While the merger of mapping and gaming tools that I predicted in the "Second Earth" piece hasn't happened in the way I speculated it might, Timothy thinks there are still exciting possibilities ahead, as a new generation of technology supporting 3D virtual environments emerges—some of it supported by the same people who built Second Life more than a decade ago.
Here's Timothy's full note. If you're equipping yourself for a voyage into Second Life, I heartily recommend Rustica as your outfitter!
Mr. Roush,
Back in 2007, you wrote an article in Technology Review on Google Earth and Second Life. Reading it inspired me, working as a 3D designer at the time, to delve into SL. I recall being so excited and intrigued by the idea of it that I registered/paid for a premium account and rented a piece of the mainland before ever having logged into SL. I landed in-world as the avatar Maxwell Graf and began immediately building a conference center to meet the engineers I worked with, for our regular meetings.
I quickly realized the much larger scope of what was possible in SL and began my virtual content business there, which has been a full time operation for me for almost 8 years now, named Rustica. Working in SL has given me unprecedented levels of success as both a business owner and more importantly as an artist and designer, allowing me to reach vastly more people with my work than I would ever reach working within my real environment.
I eventually ended up meeting someone in SL, whom I dated for several years virtually before meeting in the flesh. This led to me moving across the country to live with her, where we have been happily together for 5 years now.
All thanks to an article you wrote. It changed my life in many ways. I wanted to say thank you, and share this with you, as I recently found that issue of Tech Review in a box of stuff, and it brought back many memories.
SL has certainly changed a lot since then, and several more virtual worlds have come and gone (bluemars and cloud party, for example), yet the future of virtual worlds is gearing up for a resurgence and the next step, with Linden Labs working on a "Second Life 2.0," updated with much more advanced foundation technology and new features.
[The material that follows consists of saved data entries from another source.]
-- ==== Sys2Proof/Machine/Boot.lean ====
section
/-! DEFINITION. Power-on, cold reset, the site survey and boot (R457 to R468, R473, R503). -/

namespace Sys2Proof.Machine

/-! ## Cold reset and power -/

/-- The fields of HUB_SEC_STATUS that the fuses give. -/
def showFuses (s : State) : State :=
  let s := setFld s 0 R.HUB_SEC_STATUS_SVN_MIN s.boot.fuses.svn
  let s := setFld s 0 R.HUB_SEC_STATUS_VREVOKED s.boot.fuses.revoked.toNat
  setFld s 0 R.HUB_SEC_STATUS_OWNERS s.boot.fuses.owners.length

/-- What a cold start draws at random: the salt (R323) and the epoch of each KSL port (R343). -/
def coldStart (s : State) : State :=
  let a := drawFree s
  let b := drawFree a.2
  let c := drawFree b.2
  let s := modTiers c.2 fun t => { t with salt := a.1 }
  let s := setFldAt s 0 R.HUB_KSL_EPOCH_LOCAL_EPOCH 0 (b.1.toNat % 2 ^ 32)
  showFuses (setFldAt s 0 R.HUB_KSL_EPOCH_LOCAL_EPOCH 1 (c.1.toNat % 2 ^ 32))

/-- Fields whose cold-reset column says that they show their current value. -/
def keepCurrent (old s : State) : State :=
  let hub := fun (s : State) (f : FRef) => setFld s 0 f (fld old 0 f)
  let s := hub (hub (hub (hub s R.HUB_PWR_INPUT_VIN) R.HUB_PWR_INPUT_IIN) R.HUB_PWR_INPUT_PIN) R.HUB_PWR_STATE_INLET
  (List.range 32).foldl (fun s d => setFld s d R.PWR_STATUS_TJ (fld old d R.PWR_STATUS_TJ)) s

/-- A cold reset: everything goes to its reset value but HBM and board tier, flash, fuses, what is plugged in, and the
pins and straps (R230, R309, R318, R370, R398, R473, R502, R514). -/
def coldReset (s : State) : State :=
  let t : State := {
    pending := s.pending
    free := s.free
    mem := s.mem
    poison := s.poison
    ksl := [0, 1].map fun p => (p, { mated := (s.port p).mated, powered := (s.port p).powered })
    fab := { missing := s.fab.missing }
    tiers := { pages := s.tiers.pages, nextPage := s.tiers.nextPage, badBlocks := s.tiers.badBlocks, erases := s.tiers.erases }
    boot := { vin := s.boot.vin, rstLow := s.boot.rstLow, pwrGood := s.boot.pwrGood, faultN := s.boot.faultN
              straps := s.boot.straps, fuses := s.boot.fuses, flash := flashCut s }
    mgmt := { jtag := s.mgmt.jtag, boundary := s.mgmt.boundary, alert := s.boot.state != 0 } }
  coldStart (keepCurrent s t)

/-- The hub's rails come up: a cold start begins (R473, R510). -/
def railsUp (s : State) : State :=
  let s := modBoot s fun b => { b with powered := true, state := 0 }
  coldStart { s with ksl := s.ksl.map fun p => (p.1, { p.2 with powered := true }) }

/-- POWER_ON: the input enters its operating range. -/
def powerOn (s : State) (straps : BitVec 3) : State :=
  if s.boot.powered || s.boot.vin then s else railsUp (modBoot s fun b => { b with vin := true, straps := straps })

/-- POWER_LOSS: everything is lost (R230, R456), and FAULT_N with the input (R502). -/
def powerLoss (s : State) : State := railsOff (modBoot s fun b => { b with vin := false, faultN := false })

/-- RESET_N_ASSERT: a cold reset, and the module stays in reset; an orderly power-down is abandoned (R503). -/
def rstAssert (s : State) : State :=
  let s := if s.boot.powered then coldReset s else s
  modBoot s fun b => { b with rstLow := true }

/-- RESET_N_RELEASE: the survey may start; a module whose rails an orderly power-down has switched off starts again
(R503, R504). EXTEST and HIGHZ act only while RESET_N is low (R509). -/
def rstRelease (s : State) : State :=
  let s := modBoot s fun b => { b with rstLow := false }
  let s := { s with mgmt := { s.mgmt with jtag :=
    if s.mgmt.jtag = .extest ∨ s.mgmt.jtag = .highz then .bypass else s.mgmt.jtag } }
  if !s.boot.powered && s.boot.vin then railsUp s else s

/-! ## Site survey (R458, R459) -/

/-- Every unit of a die is in service. -/
def unitsUp (s : State) (die : Nat) : State :=
  let map := fun (s : State) (n v : Nat) => setFldAt s die R.UNIT_MAP_IN_SERVICE n v
  let s := if die = 0 then map s 0 0xFFFF
    else if die ≤ 4 then map (map s 0 0xFFFFFFFF) 1 0xFF
    else if die ≤ 10 then setFld (map s 0 0xFF) die R.MEM_CL_MAP_IN_SERVICE 0xFFFF
    else if die = 13 then map (map (map s 0 (2 ^ 64 - 1)) 1 (2 ^ 64 - 1)) 2 0xFFFFFFFF
    else if 16 ≤ die then setFld (map s 0 0xFF) die R.TNS_ARRAY_MAP_IN_SERVICE 0xFFFFFFFF
    else s
  setFld s die R.RIDGE_MAP_IN_SERVICE (2 ^ (ridgeLocals die).length - 1)

/-- Capacity without the units of dies that fail the survey. -/
def surveyCapacity (s : State) (pass : Nat) : State :=
  let tens := (List.range 16).countP fun i => !bitAt pass (16 + i)
  let cores := (List.range 4).countP fun i => !bitAt pass (1 + i)
  loseCapacity (loseCapacity (loseCapacity s R.HUB_CAPACITY0_SPURS (8 * tens)) R.HUB_CAPACITY0_ARRAYS (32 * tens))
    R.HUB_CAPACITY0_CORES (32 * cores)

/-- What the survey measured of a KSL port's cable; a port with no far end is recorded as absent. -/
def surveyKsl (s : State) (x : Nat × (BitVec 2 × BitVec 10 × BitVec 8)) : State :=
  if (s.port x.1).mated then
    let s := setFldAt s 0 R.HUB_KSL_STAT_CABLE x.1 x.2.1.toNat
    setFldAt (setFldAt s 0 R.HUB_KSL_STAT_LENGTH x.1 x.2.2.1.toNat) 0 R.HUB_KSL_STAT_LOSS x.1 x.2.2.2.toNat
  else s

/-- The dies that pass: a guest site also by its identity. -/
def surveyPass (r : Survey) : Nat :=
  (List.range 2).foldl (fun v g => if r.guestBad.getLsbD g then setBits v (14 + g) (14 + g) 0 else v) r.dies.toNat

/-- The survey past its input and coolant checks. -/
def surveyRun (s : State) (r : Survey) : State :=
  let pass := surveyPass r
  let needed : Bool := [0, 5, 6, 7, 8, 9, 10, 13].all (bitAt pass)
  let s := modBoot s fun b => { b with pwrGood := needed }
  let s := logAppend s 1 0 0 (bytesLine Config.bootRom)
  let core : Bool := [1, 2, 3, 4].any (bitAt pass)
  if !needed || !core then bootFail s 2
  else
    let s := setFld s 0 R.HUB_DIE_MAP_IN_SERVICE pass
    let dies := (List.range 32).filter (bitAt pass)
    let s := dies.foldl unitsUp (surveyCapacity s pass)
    let s := (List.range 2).foldl (fun s g =>
      if r.guestBad.getLsbD g then setFldAt s 0 R.HUB_COL_CTL_KILLED g 1 else s) s
    let s := modBoot s fun b => { b with
      resets := ((List.range 32).filter fun d => !bitAt pass d).map fun d => (d, { written := true, out := true }) }
    let s := r.ridgeBad.foldl (fun s x => ridgeRetire s x.1 x.2) s
    let s := r.failed.foldl (fun s x => retireRid s x none) s
    let s := ((List.range 2).zip r.ksl).foldl surveyKsl s
    let gone : Nat := (List.range 8).foldl (fun v p =>
      if r.fabPresent.getLsbD (2 * p) || r.fabPresent.getLsbD (2 * p + 1) then v else v + 2 ^ p) 0
    let s := { s with fab := { s.fab with missing := BitVec.ofNat 8 gone } }
    let s := logAppend s 6 0 0 (Config.sha512 (mapBytes s))
    let sites := [14, 15].filter fun d => s.boot.fuses.partner != 0 && bitAt pass d
    setBootState (sites.foldl (fun s d => logAppend s 7 d 0 (Config.sha512 (Config.partnerBlock d))) s) 1

/-- SITE_SURVEY. While the input or the coolant is outside its limits the survey waits. -/
def siteSurvey (s : State) (r : Survey) : State :=
  if !s.boot.powered || s.boot.rstLow || s.boot.state != 0 || !r.inputOk || !r.coolantOk then s else surveyRun s r

/-- SURVEY_TIMEOUT: 10 s of waiting. -/
def surveyTimeout (s : State) (coolant : Bool) : State :=
  if !s.boot.powered || s.boot.rstLow || s.boot.state != 0 then s else bootFail s (if coolant then 4 else 1)

/-! ## Choosing an image (R462) -/

/-- The image to use and the other copy's validity: (copy, other valid); none when no copy is valid. -/
def chooseCopy (f : Fuses) (fl : ConfigFlash) : Option (Bool × Bool) :=
  match imgOk f fl.a, imgOk f fl.b with
  | true, true => some (imgSeq fl.a != imgSeq fl.b && seqReached (imgSeq fl.a) (imgSeq fl.b), true)
  | true, false => some (false, false)
  | false, true => some (true, false)
  | false, false => none

/-- IMAGE_SELECT. -/
def imageSelect (s : State) : State :=
  if s.boot.state ≠ 1 then s
  else match chooseCopy s.boot.fuses s.boot.flash with
  | none => bootFail s 3
  | some (b, other) =>
    let c := if b then s.boot.flash.b else s.boot.flash.a
    let s := modBoot s fun x => { x with image := imgBytes c 0 (imgLength c), fuseDue := true }
    let s := setFld (setFld s 0 R.HUB_SEC_STATUS_COPY (b2n b)) 0 R.HUB_SEC_STATUS_OTHER_VALID (b2n other)
    let s := setFld s 0 R.HUB_SEC_STATUS_VKEY (imgVkey c)
    let s := logAppend s 2 0 0 (Config.sha512 (recordKeys (imgRecord c 0)))
    let s := if ownerChecked s.boot.fuses then logAppend s 3 0 0 (Config.sha512 (recordKeys (imgRecord c 1))) else s
    let s := logAppend s 4 0 0 (imgDigest c)
    let s := (imgSections c).foldl (fun s x =>
      logAppend s 5 0 x.type (Config.sha512 (imgBytes c x.offset x.size))) s
    setBootState s 2

/-! ## Boot (R467) -/

/-- Writes that start a port or kill a guest: ENABLE of KSL_CFG (R325), of FAB_PORT_CFG (R372), KILL (R428). -/
def portTrigger (s : State) (die off width val : Nat) : State :=
  if width ≠ 32 ∨ !dieUp s die then s
  else if die = 0 ∧ (off = 0x1500000 ∨ off = 0x1500100) then kslEnable s ((off - 0x1500000) / 0x100) (bitAt val 2)
  else if (die = 11 ∨ die = 12) ∧ 0x1000000 ≤ off ∧ off < 0x1000400 ∧ off % 0x100 = 0 then
    let p := 4 * (die - 11) + (off - 0x1000000) / 0x100
    fabEnable (fabEnable s p false (bitAt val 0)) p true (bitAt val 1)
  else if die = 0 ∧ (off = 0x1900090 ∨ off = 0x1901090) ∧ bitAt val 31 then colKill s ((off - 0x1900090) / 0x1000)
  else s

/-- A record of the image is applied; one for a die out of service is skipped (R461). -/
def bootWrite (s : State) (r : RegRec) : State :=
  if !dieUp s r.die then s
  else
    let s := regPut s r.die r.off r.width r.value 0
    portTrigger (commitTrigger s r.die r.off r.width r.value) r.die r.off r.width r.value

/-- Write a die's blocks that `pick` names, and lock them: those of its blocks that have an RWL field. -/
def bootBlocks (rs : List RegRec) (pick : Nat → Bool) (s : State) (die : Nat) : State :=
  let mine := rs.filter fun r => r.die == die && match lockBit r.off with | some b => pick b | none => false
  let s := mine.foldl bootWrite s
  lockSet s die ((List.range 19).foldl (fun v b => if pick b && (rwlBlocks die).contains b then v + 2 ^ b else v) 0)

/-- A fabric die's logical ports follow their ENABLE (R372). -/
def fabPortsStart (s : State) (die : Nat) : State :=
  (List.range 4).foldl (fun s i =>
    let p := 4 * (die - 11) + i
    let s := fabEnable s p false (fldAt s die R.FAB_PORT_CFG_ENABLE_A i == 1)
    fabEnable s p true (fldAt s die R.FAB_PORT_CFG_ENABLE_B i == 1)) s

/-- Extents that boot claims to context 0 under R286: each copy of the claim table, and the context table. -/
def bootClaims (s : State) (rs : List RegRec) : List (Nat × Nat) :=
  ((List.range 6).map fun md => (memExtent (recField s rs (5 + md) R.MEM_CLAIM_BASE_BASE * 2 ^ 24), 8))
    ++ [(memExtent (recField s rs 0 R.HUB_CTX_TABLE_BASE * 2 ^ 22), 2)]

/-- Build every copy of the claim table: all entries free, or context 0 with mode free, which are the same word. -/
def buildClaims (s : State) (rs : List RegRec) : State :=
  let s := (List.range 6).foldl (fun s md =>
    let base := recField s rs (5 + md) R.MEM_CLAIM_BASE_BASE * 2 ^ 24
    let inside := fun (a : Nat) => base ≤ a && a < base + 4 * claimExtents
    { s with mem := s.mem.filter fun c => !inside c.1, poison := s.poison.filter fun ln => !inside (ln * 64) }) s
  modXlt s fun x => { x with windowClaims := [], reservedClaims := bootClaims s rs }

/-- The six STRETCH_GIB values are equal, and every block of every die in service is locked. -/
def bootChecked (s : State) : Bool :=
  let g := fld s 5 R.MEM_HBM_LAYOUT_STRETCH_GIB
  [6, 7, 8, 9, 10].all (fun d => fld s d R.MEM_HBM_LAYOUT_STRETCH_GIB == g)
    && (List.range 32).all fun d => !dieUp s d || fld s d R.LOCK_STATE_ALL == 1

/-- The fuse requests of the chosen image, at ready (R465). -/
def blowFuses (s : State) : State :=
  if !s.boot.fuseDue then s
  else
    let c := s.boot.image
    let own : BitVec 4 := 1 <<< imgVkey c
    let named : BitVec 4 := match imgSection c 6 with | some b => (b.headD 0).setWidth 4 | none => 0
    showFuses (modBoot s fun b => { b with
      fuseDue := false
      fuses := { b.fuses with
        svn := if bitAt (imgNum c 0x10 8) 6 then max b.fuses.svn (imgSvn c) else b.fuses.svn
        revoked := b.fuses.revoked ||| (named &&& ~~~own) } })

/-- Steps 1 to 5 of boot. The blocks of the memory dies that no step names are written with those of step 3 (log 30). -/
def bootSteps (s : State) : State :=
  let rs := imgRecords s.boot.image
  let all := List.range 32
  let s := { s with ridge := { s.ridge with routes := imgRoutes s.boot.image } }
  let s := all.foldl (bootBlocks rs (· == 2)) s
  let s := [5, 6, 7, 8, 9, 10].foldl (bootBlocks rs fun b => b == 9 || b == 7) s
  let s := if s.xlt.reservedClaims = [] then buildClaims s rs else s
  let rest := [5, 6, 7, 8, 9, 10, 13, 11, 12, 14, 15, 1, 2, 3, 4] ++ (List.range 16).map (16 + ·)
  let s := rest.foldl (bootBlocks rs fun b => b != 2) s
  let s := [11, 12].foldl (fun s d => if dieUp s d then fabPortsStart s d else s) s
  let s := treelineCommit (bootBlocks rs (· == 0) s 0)
  let ports := rs.filter fun r => r.die == 0 && (r.off == 0x1500000 || r.off == 0x1500100)
  let s := ports.foldl bootWrite s
  let s := kslEnable (kslEnable s 0 true) 1 true
  bootBlocks (rs.filter fun r => !ports.contains r) (fun b => b != 0 && b != 2) s 0

/-- BOOT_SEQUENCE. -/
def bootSequence (s : State) : State :=
  if s.boot.state ≠ 2 then s
  else
    let s := bootSteps s
    if !bootChecked s then bootFail s 5
    else
      let s := { s with fab := { s.fab with secret := (imgSection s.boot.image 5).bind Config.fabricSecret } }
      fabReady (setBootState (blowFuses s) 3)

/-- BOOT_TIMEOUT: 60 s after the input entered its range. -/
def bootTimeout (s : State) : State :=
  if !s.boot.powered || s.boot.rstLow || 3 ≤ s.boot.state then s else bootFail s 6

/-- FABRIC_READY_TIMEOUT: event 0x18, and the module stays in STATE 3. -/
def fabTimeout (s : State) : State := if s.boot.state = 3 then relEvent s 0x18 0 (body4 0 0 0 0) else s

/-! ## The meanings -/

/-- POWER_ON. -/
def execPowerOn (straps : BitVec 3) (s : State) : Host.Outcome State Fault Refusal := .next (powerOn s straps)
/-- POWER_LOSS. -/
def execPowerLoss (s : State) : Host.Outcome State Fault Refusal := .next (powerLoss s)
/-- RESET_N_ASSERT. -/
def execResetNAssert (s : State) : Host.Outcome State Fault Refusal := .next (rstAssert s)
/-- RESET_N_RELEASE. -/
def execResetNRelease (s : State) : Host.Outcome State Fault Refusal := .next (rstRelease s)
/-- SITE_SURVEY. -/
def execSiteSurvey (r : Survey) (s : State) : Host.Outcome State Fault Refusal := .next (siteSurvey s r)
/-- SURVEY_TIMEOUT. -/
def execSurveyTimeout (coolant : Bool) (s : State) : Host.Outcome State Fault Refusal := .next (surveyTimeout s coolant)
/-- IMAGE_SELECT. -/
def execImageSelect (s : State) : Host.Outcome State Fault Refusal := .next (imageSelect s)
/-- BOOT_SEQUENCE. -/
def execBootSequence (s : State) : Host.Outcome State Fault Refusal := .next (bootSequence s)
/-- BOOT_TIMEOUT. -/
def execBootTimeout (s : State) : Host.Outcome State Fault Refusal := .next (bootTimeout s)
/-- FABRIC_READY_TIMEOUT. -/
def execFabricReadyTimeout (s : State) : Host.Outcome State Fault Refusal := .next (fabTimeout s)
/-- LOCK_SET. -/
def execLockSet (die : Fin 32) (bits : BitVec 19) (s : State) : Host.Outcome State Fault Refusal :=
  .next (lockSet s die bits.toNat)

end Sys2Proof.Machine
end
Additionally, Phillip Rosedale (the creator of SL) is working on his new virtual platform High Fidelity, which will incorporate the Oculus Rift as a primary technology. A third, and very promising contender is Mivvo, a project being developed from the ground up by several ex-SL'ers. All 3 of these platforms should be going into beta testing in 2015.
It seems that a proper convergence of technologies is about to happen, as broadband speeds, rendering tech and the power of personal devices all have been surging forward to higher and higher levels. Social media is searching for the next big thing and I personally believe that virtual environments, whether 3D, augmented or headset-enabled, are the logical conclusion. Not only have we not seen the last of virtual spaces but it seems that they are about to become a larger part of what most of us do on the internet, as Facebook/Twitter did, but in a much richer, substantial way. It is, if you consider the money, time and energy being spent by the likes of Sony, Google and Facebook, almost inevitable. For example, Cory Ondrejka, one of your leading sources in the article from 2007, was involved in the (now defunct) world Cloud Party and is now head of mobile technology for FB.
I would love to see you revisit the virtual world space and explore the matter 7 years later. I would be more than happy to offer any help on catching up to speed in what has happened in SL over the years, having spent over 17 thousand hours logged in there.
Thank you again for inspiring me to start my own journey in the metaverse, one which has changed me considerably.